▸ Task details: From the listing below, copy only the lines running from the line that contains "decode [0x80, 0x80, 0x10, 0x04, 0x00]" to the line that contains "(.wrClk 0x00008000#32), [])", both included.

▸ Source material:
+===+

/-- A collection that the deficit round robin has served: one entry of what it had left is used up, or of its weight where its turn begins. -/
def Collection.served (x : Collection) (k : Nat) (again : Bool) : Collection :=
  { x with deficit := setAt x.deficit k (if again ∧ 0 < x.deficit.getD k 0 then x.deficit.getD k 0 - 1 else x.weight - 1) }

/-- The deficit round robin serves a collection that is offered alone. -/
theorem State.pickColl_singleton_state {s : State} {w : Wing} {cls c : Nat} {x : Collection} (hx : s.coll c = some x) :
    (s.pickColl w cls [c]).2 = (s.setDisp w { s.disp w with lastColl := setAt (s.disp w).lastColl cls c }).setColl c
      (some (x.served (4 * wingIdx w + cls) ((s.disp w).lastColl.getD cls 0 == c))) := by
  unfold State.pickColl Collection.served
  dsimp only
  generalize (s.disp w).lastColl.getD cls 0 = last
  rw [List.mem_singleton.mp (stayOrNext_mem (List.cons_ne_nil c []) (by simp +contextual))]
  simp only [State.coll_setDisp, hx]
  by_cases hl : last = c
  · simp [hl, hx]
  · simp [hl]

section Alone
variable {t : State} {w : Wing} {h : Head} {x : Collection}

theorem State.servedAlone_disp (hx : t.coll h.coll = some x) :
    (t.servedAlone w h).disp w =
      { t.disp w with slot := ((t.disp w).slot + 1) % 16, lastColl := setAt (t.disp w).lastColl 0 h.coll,
                      lastQueue := (t.disp w).lastQueue.set 0 (4 * h.coll) h.key } := by
  simp [State.servedAlone, State.pickColl_singleton_state (s := t.nextSlot w) ((t.coll_nextSlot w _).trans hx)]

theorem State.servedAlone_coll (hx : t.coll h.coll = some x) :
    (t.servedAlone w h).coll h.coll = some (x.served (4 * wingIdx w) ((t.disp w).lastColl.getD 0 0 == h.coll)) := by
  simp [State.servedAlone, State.pickColl_singleton_state (s := t.nextSlot w) ((t.coll_nextSlot w _).trans hx), State.coll_setColl_some]

end Alone

/-! ### Fetched entries and the start of a program -/

/-- A fetched entry is taken: it is whole, and its queue runs, holds no other and has entries to give. -/
structure EntryTaken (s : State) (f : Fn) (q : QSel) (e : List Byte) : Prop where
  whole : e.length = 64
  fn : fnOk f = true
  created : (s.queue f q).created = true
  running : (s.queue f q).stopped = false
  kept : (s.queue f q).deleting = false
  empty : (s.queue f q).heldEntry = none
  due : (s.queue f q).sqHead ≠ (s.queue f q).sqTail
  master : (s.fn f).bme = true
  up : s.boot.inReset = false
  awake : s.lowPower = false

section Fetched
variable {s : State} {f : Fn} {e : List Byte}

theorem execEntryFetchComplete_of_admin (h : EntryTaken s f .admin e) (hc : (s.fn f).admCur = none) :
    execEntryFetchComplete f .admin e s = .next (s.beginAdmin f e) := by
  simp [execEntryFetchComplete, h.whole, h.fn, h.created, h.running, h.kept, h.empty, h.due, h.master, h.up, h.awake, hc]

theorem execEntryFetchComplete_of_io {k : Nat} (h : EntryTaken s f (.io k) e) :
    execEntryFetchComplete f (.io k) e s =
      .next (let t := s.setQueue f (.io k) { s.queue f (.io k) with heldEntry := some e }
             if (t.hostHeads f.port).length = 1 then t.dispatch f.port else t) := by
  simp [execEntryFetchComplete, h.whole, h.fn, h.created, h.running, h.kept, h.empty, h.due, h.master, h.up, h.awake]

end Fetched

/-- The parameter block of a placed job has arrived, and nothing keeps the job's program from starting. -/
structure BlockArrived (s : State) (n : Nat) (j : Job) (block : List Byte) : Prop where
  job : s.job n = some j
  placed : j.phase = .placed
  held : j.parked = false
  whole : block.length = j.paramLen
  thawed : s.tamper.frozen = false
  runs : s.wingRuns (galleryWing j.gallery) = true

@[simp] theorem State.startContext_src (s : State) (j : Job) (block : List Byte) : (s.startContext j block).src = j.src := rfl
@[simp] theorem State.startContext_gallery (s : State) (j : Job) (block : List Byte) : (s.startContext j block).gallery = j.gallery := rfl
@[simp] theorem State.startContext_progNo (s : State) (j : Job) (block : List Byte) : (s.startContext j block).progNo = j.progNo := rfl

section Start
variable {s : State} {n : Nat} {j : Job} {block : List Byte}

/-- A program that fits and passes the static checks stands at its first instruction (R116). -/
theorem execProgramStart_of_sound (h : BlockArrived s n j block)
    (hm : ((s.latchEpoch n j.src).putJob n (s.startContext j block)).memoryFits n (s.startContext j block) = true)
    (hp : (s.startContext j block).prog ≠ [])
    (hs : ((s.latchEpoch n j.src).putJob n (s.startContext j block)).staticFailure (s.startContext j block).prog = none) :
    execProgramStart n ⟨block, false⟩ s =
      .next (((s.latchEpoch n j.src).putJob n (s.startContext j block)).atBoundary n (s.startContext j block) 0) := by
  simp [execProgramStart, h.job, h.placed, h.held, h.whole, h.thawed, h.runs, hm, hp, hs]

/-- A library program whose fetch meets an uncorrectable error ends the job, and its slot is reloaded (R109). -/
theorem execProgramStart_of_fetch_error {k : Nat} (h : BlockArrived s n j block) (hk : j.progNo = some k) :
    execProgramStart n ⟨block, true⟩ s =
      .next ((((s.latchEpoch n j.src).putJob n (s.startContext j block)).reloadSlot (galleryWing j.gallery) k).endJob n St.faultDetected) := by
  simp [execProgramStart, h.job, h.placed, h.held, h.whole, h.thawed, h.runs, hk]

end Start

/-- Settles O19: a decision of the dispatcher by what it sees, a fetched entry by the kind of its queue, a program's start by its fetch. -/
theorem entriesArePlacedAndProgramsStart : Obligations.EntriesArePlacedAndProgramsStart := by
  constructor
  case left =>
    intro w s l t hseen
    refine ⟨?off, ?none, ?some, ?alone⟩
    case off => exact fun hd => congrArg Host.Outcome.next (if_pos (by simp [hd]))
    case none =>
      rintro hd rfl
      exact congrArg Host.Outcome.next (State.dispatch_of_seen hseen hd)
    case some =>
      intro hd hl
      obtain ⟨h, hm, u, he, hu, h0, hs⟩ := State.dispatchSlot_consumes hl
      have hne : l.isEmpty = false := by simpa using List.ne_nil_of_mem hm
      refine ⟨h, hm, u, congrArg Host.Outcome.next ?_, hu, h0, hs⟩
      rw [State.dispatch_of_seen hseen hd, hne, if_neg Bool.false_ne_true, he]
    case alone =>
      rintro h x k hd rfl hc hx rfl
      refine ⟨t.servedAlone w h, congrArg Host.Outcome.next ?_, ?_, ?_, ?_, ?_⟩
      · exact (State.dispatch_of_seen hseen hd).trans (State.dispatchSlot_singleton hc)
      · rw [State.servedAlone_disp hx]
      · rw [State.servedAlone_disp hx]
      · rw [State.servedAlone_disp hx]
      · simp [State.servedAlone_coll hx, Collection.served]
  case right =>
    intro f e s
    constructor
    case left =>
      intro q hw hf hc hr hk he hd hb hu ha
      have taken : EntryTaken s f q e := ⟨hw, hf, hc, hr, hk, he, hd, hb, hu, ha⟩
      constructor
      case left =>
        rintro rfl hcur
        exact execEntryFetchComplete_of_admin taken hcur
      case right =>
        intro hq
        cases q with
        | admin => exact absurd rfl hq
        | io k => exact execEntryFetchComplete_of_io taken
    case right =>
      intro n j hj hp hh hw hf hr
      have arrived : BlockArrived s n j e := ⟨hj, hp, hh, hw, hf, hr⟩
      exact ⟨execProgramStart_of_sound arrived, fun k => execProgramStart_of_fetch_error arrived⟩
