-- ==== Sys2Proof/Machine/BusReads.lean ====
section
/-! DEFINITION. The six bus reads issued by the host (spec/40_register_access.md). -/

namespace Sys2Proof.Machine

/-- `rd.cs` (R141). -/
def execRdCs (s : State) : Host.Outcome State Fault Refusal := hostBus (readOf .cs) s

/-- `rd.fifo` (R147). -/
def execRdFifo (s : State) : Host.Outcome State Fault Refusal := hostBus (readOf .fifo) s

/-- `rd.clk` (R149). -/
def execRdClk (s : State) : Host.Outcome State Fault Refusal := hostBus (readOf .clk) s

/-- `rd.dlen` (R151). -/
def execRdDlen (s : State) : Host.Outcome State Fault Refusal := hostBus (readOf .dlen) s

/-- `rd.ltoh` (R153). -/
def execRdLtoh (s : State) : Host.Outcome State Fault Refusal := hostBus (readOf .ltoh) s

/-- `rd.dc` (R155). -/
def execRdDc (s : State) : Host.Outcome State Fault Refusal := hostBus (readOf .dc) s

end Sys2Proof.Machine
end

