-- ==== Sys2Proof/Machine/Engine.lean ====
section
/-! DEFINITION. The serial engine's two steps (spec/42_serial_engine.md R250, R254 to R257, R261). -/

namespace Sys2Proof.Machine

/-- The RX stall: no unit is started while the RX FIFO is full (R257). -/
def rxStalled (s : State) : Bool :=
  s.params.rxStallWhenFull && !decide (s.rxq.length < s.params.rxDepth)

/-- SHIFT_START is enabled (R254). -/
def shiftStartReady (s : State) : Bool :=
  live s && (taSet s && (!s.txq.isEmpty && (s.shifter.isNone && !rxStalled s)))

/-- SHIFT_END is enabled (R255). -/
def shiftEndReady (s : State) : Bool := live s && (taSet s && s.shifter.isSome)

/-- SHIFT_START, where it is enabled (R254, R261). -/
def shiftStart (s : State) : State :=
  match s.txq with
  | [] => s
  | u :: left =>
    if chipSelect s = 3#2 then raise (.reservedChipSelect u) s
    else { s with shifter := some u, txq := left }

/-- SHIFT_END, where it is enabled (R255). -/
def shiftEnd (s : State) : State :=
  match s.shifter with
  | some u => finishUnit u s
  | none => s

/-- The engine has a step (R250). -/
def engineReady (s : State) : Bool := shiftStartReady s || shiftEndReady s

/-- One step of the engine: the enabled one of the two, which exclude each other. -/
def engineStep (s : State) : State :=
  if shiftEndReady s then shiftEnd s else if shiftStartReady s then shiftStart s else s

end Sys2Proof.Machine
end

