-- ==== Sys2Proof/Machine/Step.lean ====
section
/-! DEFINITION. One step of the machine: one step of the agent whose turn it is. -/

namespace Sys2Proof.Machine

/-- One step. After a fault or a refusal no agent steps (spec/60_exceptions.md R300, R301). With no
enabled agent a final state stays as it is, waiting for the host (R11's hold), and any other state
is stuck (R318; log entry 10). -/
def step (s : State) : Host.Outcome State Fault Refusal :=
  match s.fault with
  | some k => .fault (.raised k)
  | none =>
    match s.refused with
    | some r => .refused (.recorded r)
    | none =>
      match chooseTurn s with
      | none => if isFinal s then .next s else .fault .stuck
      | some (.ctl, t) => .next (ctlStep t)
      | some (.engine, t) => .next (engineStep t)
      | some (.host k, t) =>
        match fetch k t with
        | none => .fault .stuck
        | some (.instr i, u) => exec i u
        | some (.act a, u) => .next (hostAct k a u)

/-- `s` with an instruction, laid out by `tableBytes`, as what the next step fetches: it stands
first in host thread 0's program, and the next turn is that thread's. -/
def State.withFetchWord (s : State) (nbits w : Nat) : State := placeBytes (tableBytes nbits w) s

end Sys2Proof.Machine
end

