-- ==== Sys2Proof/Tests/Slice0.lean ====
section
/-! SUPPORT. Small tests, with the values of spec/95_test_vectors.md, and a witness for the
hypotheses of each statement that has some. -/

namespace Sys2Proof.Tests

open Sys2Proof Sys2Proof.Machine Sys2Proof.Safety Sys2Proof.Claims

/-- The example instantiation of spec/95_test_vectors.md section 0. -/
def ex : Config.Params where
  periphBase := 0x20000000
  txDepth := 16
  rxDepth := 16
  rxrLevel := 12
  coreClock := 0

/-- Reset with the example instantiation. -/
def s0 : State := resetWith ex

/-- TA = 1 with nothing queued. -/
def sTa : State := { s0 with csRw := 0x00001080#32, wire := [.select 0#2] }

/-- TA = 1 with one unit in the shifter. -/
def sShift : State := { sTa with shifter := some (.byte 0x0A#8) }

/-- TA = 1 with one unit queued. -/
def sQueued : State := { sTa with txq := [.byte 0x0A#8] }

/-- The state after an outcome. -/
def nextOf (o : Host.Outcome State Fault Refusal) : Option State :=
  match o with
  | .next t => some t
  | .fault _ => none
  | .refused _ => none

/-- The outcome is a next state with no stop recorded. -/
def clean (o : Host.Outcome State Fault Refusal) : Bool :=
  match o with
  | .next t => live t
  | .fault _ => false
  | .refused _ => false

/-- The fault an outcome records. -/
def faultOf (o : Host.Outcome State Fault Refusal) : Option FaultKind :=
  (nextOf o).bind State.fault

/-! ## Well-formedness -/

theorem illformed_of_length {payload : List Byte} (h : payload.length = 2 ^ 32) :
    ¬ WellFormed (.send payload) := by
  intro hw
  have := of_decide_eq_true hw
  omega

/-- A payload of 2^32 bytes has no encoding (R105). -/
theorem test_illformed_send : ¬ WellFormed (.send (List.replicate (2 ^ 32) 0#8)) :=
  illformed_of_length List.length_replicate

theorem test_wellformed_send : WellFormed (.send [0x0A#8, 0x0F#8]) := by decide

/-! ## Decoding, with the words of 95_test_vectors.md 2.1 -/

theorem test_decode_reads :
    decode [0x00, 0, 0, 0, 0] = (.instr .rdCs, []) ∧ decode [0x04, 0, 0, 0, 0] = (.instr .rdFifo, [])
      ∧ decode [0x08, 0, 0, 0, 0] = (.instr .rdClk, [])
      ∧ decode [0x0C, 0, 0, 0, 0] = (.instr .rdDlen, [])
      ∧ decode [0x10, 0, 0, 0, 0] = (.instr .rdLtoh, [])
      ∧ decode [0x14, 0, 0, 0, 0] = (.instr .rdDc, []) := by decide

theorem test_decode_writes :
    decode [0x80, 0x80, 0x10, 0x04, 0x00] = (.instr (.wrCs 0x00041080#32), [])
      ∧ decode [0x84, 0x55, 0x00, 0x00, 0x00] = (.instr (.wrFifo 0x00000055#32), [])
      ∧ decode [0x88, 0x00, 0x80, 0x00, 0x00] = (.instr (.wrClk 0x00008000#32), [])
      ∧ decode [0x8C, 0x02, 0x00, 0xFF, 0xFF] = (.instr (.wrDlen 0xFFFF0002#32), [])
      ∧ decode [0x90, 0x1F, 0x00, 0x00, 0x00] = (.instr (.wrLtoh 0x0000001F#32), [])
      ∧ decode [0x94, 0xFF, 0xFF, 0xFF, 0xFF] = (.instr (.wrDc 0xFFFFFFFF#32), []) := by decide

theorem test_decode_cfg :
    decode [0x40, 0x00, 0x80, 0x00, 0x00] = (.instr (.cfg 0#1 0#2 0#1 0#1 0x8000#16), [])
      ∧ decode [0x40, 0x00, 0x01, 0x1B, 0x00] = (.instr (.cfg 1#1 2#2 1#1 1#1 0x0100#16), [])
      ∧ decode [0x40, 0xFF, 0xFF, 0x1F, 0x00] = (.instr (.cfg 1#1 3#2 1#1 1#1 0xFFFF#16), []) := by
  decide

/-- `clock_phase` is `opd[16]` and `clock_polarity` is `opd[17]` (R104). -/
theorem test_decode_cfg_phase_polarity :
    decode [0x40, 0x00, 0x00, 0x01, 0x00] = (.instr (.cfg 0#1 0#2 1#1 0#1 0#16), [])
      ∧ decode [0x40, 0x00, 0x00, 0x02, 0x00] = (.instr (.cfg 0#1 0#2 0#1 1#1 0#16), []) := by decide

theorem test_decode_send :
    decode [0x41, 0, 0, 0, 0, 0x77] = (.instr (.send []), [0x77])
      ∧ decode [0x41, 0x02, 0, 0, 0, 0x0A, 0x0F] = (.instr (.send [0x0A, 0x0F]), [])
      ∧ (decode [0x41, 0x02, 0, 0, 0, 0x0A]).1 = .truncated := by decide

theorem test_decode_send1 :
    decode [0x42, 0x55, 0x00, 0x00, 0x00] = (.instr (.send1 0x55#8), []) := by decide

+===+

▸ Output:
    decode [0x80, 0x80, 0x10, 0x04, 0x00] = (.instr (.wrCs 0x00041080#32), [])
      ∧ decode [0x84, 0x55, 0x00, 0x00, 0x00] = (.instr (.wrFifo 0x00000055#32), [])
      ∧ decode [0x88, 0x00, 0x80, 0x00, 0x00] = (.instr (.wrClk 0x00008000#32), [])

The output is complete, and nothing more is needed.